You can find the code used in our article about construction of Multi-layer perceptron neural network (MLP-NN) model using a mini-library from Kluyveromyces marxianus and how to perform prediction of the model and SHapley Additive exPlanation (SHAP) sensitivity analysis of features.
Firstly, each Python file, along with its corresponding calculated data file(s), should be placed in separate folders. The packages tensorflow v 2.12.0 and shap v 0.41.0 should be installed correctly.
To construct the MLP-NN model, you will need the following files: "construction and train for MLP-NN model.py" and "all.txt". The "all.txt" file contains a table that includes the feature values and relative GFP abundance of all samples, excluding the header (the feature names). You can change the time of repeating training by changing the value of the parameter time_of_repeating_training. It will require you to enter "0" to only perform a training-test split for further optimization of hyper-parameters through cross-validation using the train set as discribed below, or to enter "1" to proceed with the training process after you changing the hyper-paramters to the most optimal after that.
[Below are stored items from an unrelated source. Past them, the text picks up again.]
/-- Rows of the catalogue, part 5. -/
def catalogue5 : List FieldDef :=
  [⟨0x0468, 4, false, 1, 64, .any, .const (0), .no, true⟩,
   ⟨0x0469, 4, false, 1, 64, .any, .const (0), .no, true⟩,
   ⟨0x046A, 4, false, 1, 64, .any, .const (0), .no, true⟩,
   ⟨0x046B, 4, false, 1, 64, .sub 0xFFFE0000 15 0 0 50000, .const (0), .no, true⟩,
   ⟨0x046C, 4, false, 1, 64, .any, .const (0), .no, true⟩,
   ⟨0x046D, 4, false, 1, 64, .any, .const (0), .no, true⟩,
   ⟨0x046E, 4, false, 1, 64, .any, .const (0), .no, true⟩,
   ⟨0x046F, 4, false, 1, 64, .sub 0xFFFE0000 15 0 0 50000, .const (0), .no, true⟩,
   ⟨0x0470, 4, false, 1, 64, .range (4096) 13107200, .const (3276800), .no, false⟩,
   ⟨0x0471, 1, false, 1, 64, .codes [0, 1], .const (1), .no, false⟩,
   ⟨0x0472, 1, false, 1, 64, .codes [0, 1], .const (0), .no, false⟩,
   ⟨0x0473, 1, false, 1, 64, .range (0) 63, .const (0), .no, false⟩,
   ⟨0x0474, 2, false, 1, 64, .range (1) 256, .const (16), .no, true⟩,
   ⟨0x0475, 2, false, 1, 64, .range (10) 10000, .const (1000), .no, true⟩,
   ⟨0x0476, 2, false, 1, 64, .any, .const (32768), .no, true⟩,
   ⟨0x0477, 4, false, 1, 64, .range (0) 2000000, .const (40000), .no, true⟩,
   ⟨0x0478, 1, false, 1, 64, .range (0) 100, .const (40), .no, true⟩,
   ⟨0x0479, 2, false, 1, 64, .range (0) 10000, .const (500), .no, true⟩,
   ⟨0x047A, 4, false, 1, 64, .range (10) 100000, .const (500), .no, true⟩,
   ⟨0x047B, 2, false, 1, 64, .range (1) 2000, .const (40), .no, true⟩,
   ⟨0x0480, 4, false, 1, 16, .sub 0xFFFE00C0 15 8 0 127, .const (0), .no, true⟩,
   ⟨0x0481, 4, false, 1, 1, .range (1) 32768, .const (32768), .no, true⟩,
   ⟨0x0482, 2, false, 1, 1, .range (0) 32767, .const (4096), .no, true⟩,
   ⟨0x0483, 4, false, 1, 1, .masked 0xFFFFFC0C, .const (0), .no, true⟩,
   ⟨0x0484, 4, false, 1, 1, .masked 0xFF000000, .const (65535), .no, true⟩,
   ⟨0x0485, 4, true, 1, 1, .any, .const (0), .no, true⟩,
   ⟨0x0486, 1, false, 1, 1, .range (0) 1, .const (0), .no, false⟩,
   ⟨0x0490, 1, false, 1, 64, .codes [0, 1, 2], .const (0), .no, false⟩,
   ⟨0x0491, 1, false, 1, 64, .range (0) 63, .const (0), .no, false⟩,
   ⟨0x0492, 4, true, 1, 64, .range (-2147483648) 2147483646, .const (0), .no, true⟩]

/-- Rows of the catalogue, part 6. -/
def catalogue6 : List FieldDef :=
  [⟨0x0493, 4, true, 1, 64, .any, .const (65535), .no, true⟩,
   ⟨0x0494, 4, true, 1, 64, .range (-10000000) 10000000, .const (0), .no, true⟩,
   ⟨0x0495, 4, true, 1, 64, .range (-10000000) 10000000, .const (320000), .no, true⟩,
   ⟨0x0496, 4, false, 1, 64, .range (0) 50000, .const (2000), .no, true⟩,
   ⟨0x04A0, 1, true, 1, 64, .range (-50) 50, .const (0), .no, false⟩,
   ⟨0x04A1, 1, false, 1, 64, .codes [0, 1], .const (0), .no, false⟩,
   ⟨0x04A2, 2, false, 1, 64, .range (0) 500, .const (50), .no, false⟩,
   ⟨0x04A3, 2, false, 1, 64, .range (0) 200, .const (10), .no, false⟩,
   ⟨0x04A4, 2, false, 1, 64, .range (0) 1000, .const (100), .no, false⟩,
   ⟨0x0501, 1, false, 1, 32, .codes [0, 1], .const (0), .no, false⟩,
   ⟨0x0502, 4, false, 1, 32, .any, .const (0), .no, false⟩,
   ⟨0x0503, 4, false, 1, 32, .any, .const (4294967295), .no, false⟩,
   ⟨0x0504, 1, false, 1, 32, .codes [0, 1], .const (1), .no, false⟩,
   ⟨0x0506, 1, false, 1, 64, .orNone 63 255, .index, .no, false⟩,
   ⟨0x0508, 12, false, 1, 256, .any, .const (0), .no, false⟩,
   ⟨0x0601, 1, false, 1, 64, .codes [0, 1, 2, 3, 4], .const (0), .no, false⟩,
   ⟨0x0602, 1, false, 1, 64, .codes [1, 2, 4, 8, 16, 20], .const (4), .no, true⟩,
   ⟨0x0603, 1, false, 1, 64, .codes [0, 1], .const (0), .no, false⟩,
   ⟨0x0604, 2, false, 1, 64, .range (10) 10000, .const (100), .no, true⟩,
   ⟨0x0610, 1, false, 1, 4, .codes [0, 1, 2], .const (0), .no, false⟩,
   ⟨0x0620, 2, false, 1, 16, .range (10) 300, .const (300), .no, true⟩,
   ⟨0x0621, 1, false, 1, 16, .range (1) 50, .const (5), .no, true⟩,
   ⟨0x0622, 2, false, 1, 16, .range (0) 500, .const (20), .no, true⟩,
   ⟨0x0623, 2, false, 1, 16, .range (1) 1000, .const (100), .no, true⟩,
   ⟨0x0624, 2, false, 1, 16, .range (100) 60000, .const (1000), .no, true⟩,
   ⟨0x0625, 1, false, 1, 16, .range (0) 15, .const (3), .no, true⟩,
   ⟨0x0626, 1, false, 1, 16, .codes [0, 1], .const (0), .no, false⟩,
   ⟨0x0701, 1, false, 1, 2, .codes [0, 1, 2], .const (0), .no, false⟩,
   ⟨0x0702, 4, false, 1, 2, .nomTiming, .const (252657153), .no, false⟩,
   ⟨0x0703, 4, false, 1, 2, .dataTiming, .const (67374337), .no, false⟩]

/-- Rows of the catalogue, part 7. -/
def catalogue7 : List FieldDef :=
  [⟨0x0704, 1, false, 1, 2, .codes [0, 1], .const (1), .no, false⟩,
   ⟨0x0705, 1, false, 1, 2, .range (0) 127, .const (0), .no, false⟩,
   ⟨0x0706, 1, false, 1, 2, .codes [0, 1], .const (1), .no, false⟩,
   ⟨0x0707, 8, false, 1, 16, .masked 0xE000000020000000, .const (0), .no, false⟩,
   ⟨0x0801, 1, false, 1, 1, .codes [0, 1], .const (0), .no, false⟩,
   ⟨0x0802, 1, false, 1, 1, .range (8) 30, .const (16), .no, false⟩,
   ⟨0x0803, 4, false, 1, 1, .any, .const (10), .no, false⟩,
   ⟨0x0804, 4, false, 1, 1, .any, .const (0), .no, false⟩,
   ⟨0x0805, 2, false, 1, 1, .sub 0x8000 11 0 0 4094, .const (0), .no, false⟩,
   ⟨0x0806, 2, false, 1, 1, .range (1024) 65535, .const (6432), .no, false⟩,
   ⟨0x0807, 2, false, 1, 1, .range (0) 3600, .const (60), .no, false⟩,
   ⟨0x0808, 1, false, 1, 1, .range (0) 32, .const (5), .no, false⟩,
   ⟨0x0809, 1, false, 1, 1, .codes [0, 1], .const (1), .no, false⟩,
   ⟨0x080A, 4, false, 1, 1, .groupIp, .const (18890991), .no, false⟩,
   ⟨0x080B, 2, false, 1, 1, .range (1024) 65535, .const (6433), .no, false⟩,
   ⟨0x080C, 2, false, 1, 1, .any, .const (0), .no, false⟩,
   ⟨0x0810, 32, false, 1, 32, .any, .const (0), .no, false⟩]

/-- The catalogue of R104 in ascending ID order. -/
def catalogue : List FieldDef :=
  catalogue0 ++ catalogue1 ++ catalogue2 ++ catalogue3 ++ catalogue4 ++ catalogue5 ++ catalogue6 ++ catalogue7

/-- Row `f` of the catalogue. -/
def fieldDef (f : Nat) : FieldDef := catalogue.getD f ⟨0, 1, false, 1, 1, .any, .const 0, .no, false⟩

/-- Default of item `k` of a field, counting items across elements. -/
def FieldDef.dfl (d : FieldDef) (k : Nat) : Int :=
  match d.dflt with
  | .const v => v
  | .index => (k : Int)

/-- An array field names its elements by instance (R110). -/
def FieldDef.isArray (d : FieldDef) : Bool := decide (1 < d.inst)

/-- Section of a field (R97). -/
def FieldDef.sec (d : FieldDef) : Nat := d.id / 256

/-! Places of the fields in the catalogue. -/

namespace F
To perform n-fold cross-validation, the "train.txt" obtained from running "Construction and train for MLP-NN.py" needs to be placed in the same folder as "cross-validation.py", which then is being run directly. After running, the "result of cross-validation.txt" will contain the R2 for each validation set prediction, which is used to evaluate the performance of the hyperparameters. Once the optimal parameters are obtained, you can modify the setup of the model in "Construction and train for MLP-NN.py" and then input "1" to begin training the model.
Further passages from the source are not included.